Дедушка Мартын Лодыжкин любил свою шарманку так, как можно любить только живое, близкое, пожалуй, даже родственное существо. Свыкнувшись с ней за многие годы тяжёлой бродячей жизни, он стал, наконец, видеть в ней что-то одухотворенное, почти сознательное. Случалось иногда, что ночью, во время ночлега где-нибудь на грязном постоялом дворе, шарманка, стоявшая на полу рядом с дедушкиным изголовьем, вдруг издавала слабый звук, печальный, одинокий и дрожащий, точно старческий вздох. Тогда Лодыжкин тихо гладил её по резному боку и шептал ласково:
– Что, брат? Жалуешься?.. А ты терпи…
Столько же, сколько шарманку, может быть даже немного больше, он любил своих младших спутников в вечных скитаниях: пуделя Арто и маленького Сергея. Мальчика он взял пять лет тому назад «напрокат» у забулдыги, вдового сапожника, обязавшись за это уплачивать по два рубля в месяц. Но сапожник вскоре умер, и Сергей остался навеки связанным с дедушкой и душою и мелкими житейскими интересами.
IIТропинка шла вдоль высокого прибрежного обрыва, извиваясь в тени столетних маслин. Море иногда мелькало между деревьями, и тогда казалось, что, уходя вдаль, оно в то же время подымается вверх спокойной могучей стеной, и цвет его был ещё синее, ещё гуще в узорчатых прорезах, среди серебристо-зелёной листвы. В траве, в кустах кизиля и дикого шиповника, в виноградниках и на деревьях – повсюду заливались цикады; воздух дрожал от их звенящего, однообразного, неумолчного крика. День выдался знойный, безветренный, и накалившаяся земля жгла подошвы ног.
Сергей, шедший, по обыкновению, впереди дедушки, остановился и ждал, пока старик не поравнялся с ним.
– Ты что, Сережа? – спросил шарманщик.
– Жара, дедушка Лодыжкин… нет никакого терпения! Искупаться бы…

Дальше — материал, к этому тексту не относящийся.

-- ==== Sys2Proof/WellFormed.lean ====
section
/-!
DEFINITION. Which commands have a legal IDX (spec/30_encoding.md R75, R79, R83): a command is
well formed when its index is below its array's bound, or its shift amount below 32. An ill-formed
command is still a command: it decodes, and its meaning raises the error the spec names (R80).
-/

namespace Sys2Proof

/-- `IDXUSE(op)` and `BOUND(op)` of R79, with the IDX value the command carries. -/
def Instr.idxUse : Instr → IdxUse × Idx
  | .loadw i _ => (.index 16, i)
  | .seth i _ => (.index 8, i)
  | .readh i => (.index 8, i)
  | .readw i => (.index 64, i)
  | .readv i => (.index 8, i)
  | .readk i => (.index 64, i)
  | .shl _ n | .shr _ n | .rotl _ n | .rotr _ n => (.shift, n)
  | .nop | .init | .expand | .compress | .rdstat | .clrerr => (.unused, 0)
  | .and _ _ | .or _ _ | .xor _ _ | .not _ | .add _ _ => (.unused, 0)
  | .ch _ _ _ | .maj _ _ _ | .bsig0 _ | .bsig1 _ | .ssig0 _ | .ssig1 _ => (.unused, 0)

/-- The error an index or shift check of R79 raises for this command, if any. -/
def Instr.operandError (i : Instr) : Option ErrorCode :=
  match i.idxUse with
  | (.unused, _) => none
  | (.index bound, n) => if n.toNat < bound then none else some .indexOutOfRange
  | (.shift, n) => if n.toNat < 32 then none else some .invalidShiftAmount

/-- A command whose IDX is legal (R80). -/
def Instr.wellFormed (i : Instr) : Bool := i.operandError.isNone

end Sys2Proof
end

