-- ==== Sys2Proof/Machine/Ops.lean ====
section
/-!
DEFINITION. The named operations over the state: reading and writing the banks with their written
flags (spec/10_state.md R35), responding (spec/30_encoding.md R86), raising an error (the block's
one kind of exception, spec/60_exceptions.md R237), clearing it (R242), and reset (R260).
-/

namespace Sys2Proof.Machine

open Sys2Proof

/-- The numeric code of an error (R230). -/
def errorNumber : ErrorCode → Code
  | .none => 0
  | .invalidWidth => 1
  | .widthMismatch => 2
  | .invalidShiftAmount => 3
  | .messageTooLong => 4
  | .illegalCommand => 5
  | .indexOutOfRange => 6

/-- Write one element and set its written flag (R35). -/
def Bank.write {n : Nat} (b : Bank n) (i : Fin n) (x : Word) : Bank n :=
  ⟨b.word.set i.val x i.isLt, b.wr.set i.val true i.isLt⟩

/-- Write every element of an eight-word bank. -/
def writeAll (x : Vector Word 8) : Bank 8 := ⟨x, Vector.replicate 8 true⟩

/-- The written flag of an element (R35). -/
def State.isWritten (s : State) : Elem → Bool
  | .h i => s.h.wr[i.val]
  | .v i => s.v.wr[i.val]
  | .w i => s.w.wr[i.val]

/-- The word an element holds, whether or not it was written. -/
def State.wordAt (s : State) : Elem → Word
  | .h i => s.h.word[i.val]
  | .v i => s.v.word[i.val]
  | .w i => s.w.word[i.val]

/-- Read an element: `Unwritten(x)` when its flag is false (R35, R250). -/
def State.read (s : State) (x : Elem) : Except Fault Word :=
  if s.isWritten x then .ok (s.wordAt x) else .error (.unwritten x)

/-- The first unwritten element of a list, in its order: the checks EXPAND and COMPRESS make
before any write (R151, R163). -/
def State.firstUnwritten (s : State) : List Elem → Option Elem
  | [] => none
  | x :: xs => if s.isWritten x then s.firstUnwritten xs else some x

/-- W[0..15], in order (R151). -/
def blockElems : List Elem := ((List.finRange 64).take 16).map Elem.w

/-- H[0..7], in order (R163). -/
def hashElems : List Elem := (List.finRange 8).map Elem.h

/-- ERRCODE keeps the first error since reset or CLRERR (R237 item 3). -/
def State.recordError (s : State) (code : Code) : State :=
  if code ≠ 0 ∧ s.errcode = 0 then { s with errcode := code } else s

/-- `respond(result, code)`: the response of the current command; a nonzero code also applies R237
to ERRCODE (R86). -/
def State.respond (s : State) (result : Word) (code : Code) : State :=
  { s.recordError code with responses := s.responses ++ [⟨result, code⟩] }

/-- `raise E`: the command ends with RESULT 0 and E's code, and nothing but ERRCODE is written.
The block saves nothing else and goes on with the next command (R237, R241). -/
def State.raise (s : State) (e : ErrorCode) : State := s.respond 0 (errorNumber e)

/-- What stands in for a return from an error: ERRCODE becomes 0 (R190, R242). -/
def State.clearError (s : State) : State := { s with errcode := 0 }

/-- Reset: every piece of state takes its reset value, no response and no trace record is
pending, the configuration stays (R260). What the host does after the reset is still to come. -/
def State.applyReset (s : State) : State := { State.resetWith s.cfg with input := s.input }

end Sys2Proof.Machine
end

Старик на ходу привычным движением плеча поправил на спине шарманку и вытер рукавом вспотевшее лицо.
– На что бы лучше! – вздохнул он, жадно поглядывая вниз, на прохладную синеву моря. – Только ведь после купанья ещё больше разморит. Мне один знакомый фельдшер говорил: соль эта самая на человека действует… значит, мол, расслабляет… Соль-томорская…
– Врал, может быть? – с сомнением заметил Сергей.
– Ну вот, врал! Зачем ему врать? Человек солидный, непьющий… домишко у него в Севастополе. Да потом здесь и спуститься к морю негде. Подожди, дойдем ужотко до Мисхора, там и пополощем телеса свои грешные. Перед обедом оно лестно, искупаться-то… а потом, значит, поспать трошки… и отличное дело…
Арто, услышавший сзади себя разговор, повернулся и подбежал к людям. Его голубые добрые глаза щурились от жары и глядели умильно, а высунутый длинный язык вздрагивал от частого дыхания.
– Что, брат пёсик? Тепло? – спросил дедушка. Собака напряженно зевнула, завив язык трубочкой, затряслась всем телом и тонко взвизгнула.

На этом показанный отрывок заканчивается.